Saint-Georges

Description

Cette statue a été vendue au château de Chillon en 1895 par un particulier, A. Bussien fils, commissionnaire international des transports sur le lac Léman, au Bouveret (VS), qui lui-même l'avait achetée à un privé à Martigny. Elle représente saint Georges terrassant le dragon.

Réalisé en ronde-bosse, ce saint Georges de Chillon prend appui sur le ventre du dragon terrassé. Il se présente sous l'aspect d'un jeune chevalier imberbe, coiffé d’une chevelure bouclée tombant à hauteur de la nuque. Il porte une armure et un bouclier.
Compte tenu de la position pliée de son bras droit dont manque l'avant bras, il peut aussi avoir tenu une lance appuyée par terre.
Le revers et les côtés n’ont été que partiellement travaillés: les plaques de l’armure recouvrant les jambes, les bras ou le dos, sont dépourvues de décorations.
Ce caractère inachevé laisse supposer que la statue a été conçue pour être vue de face. Elle devait donc se trouver à l’intérieur d’une caisse de retable ou, peut-être, dans une niche en tant que figure isolée. Elle était aussi placée légèrement en hauteur, en raison de la position de la tête vers l’avant, du regard dirigé vers le bas et des épaules tombantes.
La statue a été recouverte de polychromie, aujourd’hui perceptible par minces fragments seulement, mais il n'est pas certain que ces couleurs étaient prévues à l'origine.

Outre l'avant-bras droit manquant, elle présente plusieurs cassures: le pouce de la main gauche, la braguette, le contour du bouclier, les pattes antérieures et la queue du dragon ont disparu.

La statue a été sculptée dans un seul bloc, y compris l'écu plus saillant.

Style et datation

Le héros est saisi dans le moment qui suit la victoire. Son visage fin et creusé affiche une absence, comme un instant suspendu entre l'action et la réflexion.
Le fin sourire, les paupières baissées témoignent du soulagement qui suit le combat.

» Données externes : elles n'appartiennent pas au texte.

-- ==== Sys2Proof/Certificates/Slice0/Obligations.lean ====
section
/-! DEFINITION. The statements about the block: its step, its invariants, what each command leaves alone, and what
each command does when it acts. `cid` numbers an accepted command (log 15). -/

open Sys2Proof Sys2Proof.Machine

/-! ### The step and the invariants -/

/-- A step takes the command at the front of the queue and runs it with the queue's rest. -/
def Obligations.StepRunsFrontCommand : Prop :=
  ∀ (s : State) (c : Instr) (rest : List Instr), s.pending = c :: rest →
    step s = exec c { s with pending := rest }

/-- With no command waiting, a step is one FACET_CLK cycle: CYCLE_COUNT counts where the root PLL is locked, and
where the engines do not run nothing else happens, but that training starts after the first stage has run (R31; that
the block idles by a cycle, and in which cycle STAGE becomes 2, are the model's choices, logs 2 and 84). -/
def Obligations.IdleStepCountsOneCycle : Prop :=
  ∀ s : State, s.pending = [] →
    ∃ t, step s = .next t ∧ t.pending = [] ∧
      t.ident.cycleCount = (if s.clk.rootLocked then s.ident.cycleCount + 1 else s.ident.cycleCount) ∧
      (s.live = false → t = trainingStarts (countCycle s)) ∧
      (s.live = false → s.mode ≠ .training → t = countCycle s)

/-- What reset leaves, of the values that the register tables give; both invariants below hold of it (R31, R273, R301,
R399, R407, R420). -/
def Obligations.ResetLeavesTabledValues : Prop :=
  State.reset.pins.porLow = true ∧ State.reset.ident.cycleCount = 0 ∧ State.reset.ident.lock = false ∧
  State.reset.clk.resetCause = 1 ∧ State.reset.clk.capW = 650 ∧ State.reset.clk.fBe = 64 ∧
  State.reset.clk.fLc = 64 ∧ State.reset.clk.pmuEn = 0x7E ∧ State.reset.clk.crownEn = 1 ∧
  State.reset.clk.ready = false ∧ (∀ p, (State.reset.prism p).gated = true) ∧
  State.reset.fatal.cause = 0 ∧ State.reset.fatal.record = 0 ∧
  (∀ f, (State.reset.func f).armed = true ∧ (State.reset.func f).summaryEn = 0) ∧
  (∀ p, (State.reset.port p).owner = 0xFFFF ∧ (State.reset.port p).configured = false) ∧
  (∀ f r, (State.reset.ring f r).sqEnable = false ∧ (State.reset.ring f r).cqEnable = false) ∧
  (∀ i, (State.reset.rangeOf i).valid = false) ∧ (∀ k, (State.reset.part k).valid = false) ∧
  State.reset.streams = [] ∧ State.reset.models = [] ∧ State.reset.mem = [] ∧ State.reset.pending = [] ∧
  State.reset.Canon ∧ ArmedQuiet State.reset

/-- Every step keeps the canonical form of every memory and table, and the numbers of the accepted commands different
and below the next (log 15). -/
def Obligations.StepKeepsCanonicalForm : Prop := ∀ s t : State, s.Canon → step s = .next t → t.Canon

/-- Every step keeps the rule of R399: no function that is armed asserts, since its message has gone out or is
held, and ARMED is clear. -/
def Obligations.StepKeepsArmedQuiet : Prop :=
  ∀ s t : State, ArmedQuiet s → step s = .next t → ArmedQuiet t

/-- A device-fatal fault has stopped the engines, the rings and the culets, and a command does not start them again: no
accepted command starts, no packet is accepted, no command leaves but with the rings of its function, which a reset
empties, and no kernel or descriptor joins a facet (R395). -/
def Obligations.FatalStopsEverything : Prop :=
  ∀ (i : Instr) (s t : State), s.mode = .fatal → exec i s = .next t →
    t.live = false ∧
    (∀ c ∈ t.cmds, ∃ e ∈ s.cmds, c = e ∨ c = { e with orphaned := true }) ∧
    (∀ e ∈ s.cmds, e ∈ t.cmds ∨ ∀ r < 16, t.ring e.fn r = {}) ∧ (∀ r ∈ t.runs, r ∈ s.runs) ∧
    ∀ f, ((t.facet f).running = (s.facet f).running ∨ (t.facet f).running = none) ∧
      ∀ k ∈ (t.facet f).queue, k ∈ (s.facet f).queue

/-! ### Every command -/

/-- Every command answers a next state in every state: no command faults or is refused, since R262 to R264 and R389 to
R396 make every error an effect on the state. (That a command whose operands name nothing that the block has changes
nothing is the model's choice, log 25.) -/
def Obligations.EveryCommandAnswers : Prop :=
  ∀ (i : Instr) (s : State),
    (∃ t, exec i s = .next t) ∧ (i.wf = false → exec i s = .next (settle s))

/-- A row of R279 changes nothing but interrupts that are due while no accepted command of its number and opcode
may act (log 15). -/
def Obligations.PacketRowWaitsForItsCommand : Prop :=
  ∀ (s : State) (cid : Nat) (p : (Nat → Instr) × Nat),
    p ∈ [(Instr.nop, 0x00), (.fence, 0x01), (.deviceQuery, 0x02), (.countersRead, 0x03), (.partitionCreate, 0x10),
      (.partitionDestroy, 0x11), (.partitionYield, 0x12), (.partitionReset, 0x13), (.latticeLoad, 0x14),
      (.latticeSwitch, 0x15), (.shareTableLoad, 0x16), (.modelRegister, 0x20), (.modelPrefetch, 0x21),
      (.modelPin, 0x22), (.modelUnpin, 0x23), (.modelEvict, 0x24), (.modelQuery, 0x25), (.streamOpen, 0x30),
      (.streamClose, 0x31), (.streamSeed, 0x32), (.streamReset, 0x33), (.run, 0x34), (.stateSave, 0x35),
      (.stateRestore, 0x36), (.stateEvict, 0x37), (.streamMigrate, 0x38), (.checkpointSet, 0x39),
      (.portConfig, 0x40), (.portBind, 0x41), (.portArm, 0x42), (.portStop, 0x43), (.alignGroupSet, 0x44),
      (.windowExport, 0x50), (.windowImport, 0x51), (.copy, 0x52), (.fabricStatus, 0x53), (.powerCapSet, 0x60),
      (.powerQuery, 0x61), (.attest, 0x70), (.fwStage, 0x71), (.fwActivate, 0x72), (.keyProvision, 0x73),
      (.linkPattern, 0x80), (.memoryTest, 0x81), (.loopback, 0x82)] →
    (∀ c, ¬ Ready s cid p.2 c) → exec (p.1 cid) s = .next (settle s)

/-! ### Management commands -/

/-- NOP has no parameters and completes with OK once it starts (R280). -/
def Obligations.NopCompletesWithOk : Prop :=
  ∀ (s : State) (cid : Nat) (c : Cmd), Ready s cid 0x00 c →
    ∃ t, exec (.nop cid) s = .next t ∧ Completed s t c 0x00 0 0

/-- FENCE with SCOPE 0 or 1 and its other bytes zero completes with OK, and with any other parameters with
INVALID_PARAMETER; while an earlier command that its scope names is accepted it stays held, and while it is accepted
so does every later command of its ring (R281). -/
def Obligations.FenceCompletesAfterItsScope : Prop :=
  (∀ (s : State) (cid : Nat) (c : Cmd), Ready s cid 0x01 c →
    (c.only [(16, 1)] = true → c.f 16 1 ≤ 1 → ∃ t, exec (.fence cid) s = .next t ∧ Completed s t c 0x00 0 0) ∧
    (c.only [(16, 1)] = false ∨ 1 < c.f 16 1 →
      ∃ t, exec (.fence cid) s = .next t ∧ Completed s t c stInvalidParameter 0 0)) ∧
  (∀ (s : State) (cid : Nat) (c e : Cmd), s.cmd cid = some c → c.held = true → e ∈ s.cmds → e.before c = true →
    e.fn = c.fn → e.orphaned = false →
    (c.opcode = 0x01 ∧ (e.ring = c.ring ∨ c.f 16 1 = 1) ∨ e.opcode = 0x01 ∧ e.ring = c.ring) →
    exec (.deferredCommandStart cid) s = .next (settle s) ∧ exec (.fence cid) s = .next (settle s))

/-- POWER_QUERY completes with OK and returns the cap, the LC floor, the mean power and the three throttling bits in
RESULT (R312). -/
def Obligations.PowerQueryReturnsPowerState : Prop :=
  ∀ (s : State) (cid : Nat) (c : Cmd), Ready s cid 0x61 c →
    ∃ t, exec (.powerQuery cid) s = .next t ∧
      Completed s t c 0x00 0
        (s.clk.capW.toNat + 2 ^ 16 * (queryFloor s c.partition % 2 ^ 16) + 2 ^ 32 * s.clk.meanW.toNat +
          2 ^ 48 * (if s.clk.fBe = 64 then 0 else 1) + 2 ^ 49 * (if s.clk.fLc = 64 then 0 else 1) +
          2 ^ 50 * (if s.clk.thermal then 1 else 0))

/-- POWER_CAP_SET with a cap of 200 to 650 W that no partition's floor exceeds, or with FORCE, leaves that cap to take
effect and returns the previous one; without FORCE a cap below a floor is refused with the lowest such partition
in DETAIL (R311). -/
def Obligations.PowerCapSetLeavesTheCap : Prop :=
  ∀ (s : State) (cid : Nat) (c : Cmd), Ready s cid 0x60 c → c.only [(16, 2)] = true →
    200 ≤ c.f 16 2 → c.f 16 2 ≤ 650 →
    ((c.force = true ∨ ∀ k < 128, partFloor s k ≤ c.f 16 2) →
      ∃ t, exec (.powerCapSet cid) s = .next t ∧ t.clk.nextCap = some (BitVec.ofNat 10 (c.f 16 2)) ∧
        Completed s t c 0x00 0 (s.clk.nextCap.getD s.clk.capW).toNat) ∧
    (∀ k < 128, c.force = false → c.f 16 2 < partFloor s k → (∀ j < k, partFloor s j ≤ c.f 16 2) →
      ∃ t, exec (.powerCapSet cid) s = .next t ∧ t.clk = s.clk ∧ Completed s t c 0x08 k 0)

L'armure dont il est revêtu est caractéristiques de celles apparues au XVe siècle.
Son décor de nervure, la ceinture et le plastron saillant cambre la silhouette, la rendant gracile en contraste avec le combat engagé.
La position des jambes dans une sorte de contraposto à l'antique ajoute à la grâce du personnage.

Rattacher l’œuvre de Chillon à un courant artistique ou à un atelier précis est un problème propre à nombre de statues en bois du Moyen-Âge.
Fabriquées en matériau relativement léger, elles ont été volontiers déplacées. Il est difficile d'en retrouver la localisation d’origine.
Cependant, plusieurs facteurs contribuent à déterminer la provenance de cette statue et à la dater de la fin du XVe siècle. En effet, en cette période de gothique finissant, le Nord de la Suisse est marqué par l’influence d’un courant artistique issu du Haut-Rhin, qui a eu pour centre principal la ville de Bâle. Aujourd’hui, il est difficile de se faire une idée précise de cette production, en raison des multiples destructions dûes à l’iconoclasme de la Réforme en 1529. Néanmoins, quelques témoignages nous sont parvenus, comme celui en tilleul représentant saint Laurent, attribué à Heinrich Isenhut vers 1480  ou encore la statue de saint Vincent , autre exemple de cette production de la fin du XVe siècle.

Les traits et l'expression du visage pourraient attestés de cette origine, ainsi que l'emploi de bois de tilleul caractéristique de la production bâloise ou haut-rhénane de la fin du XVe et du début XVIe siècle.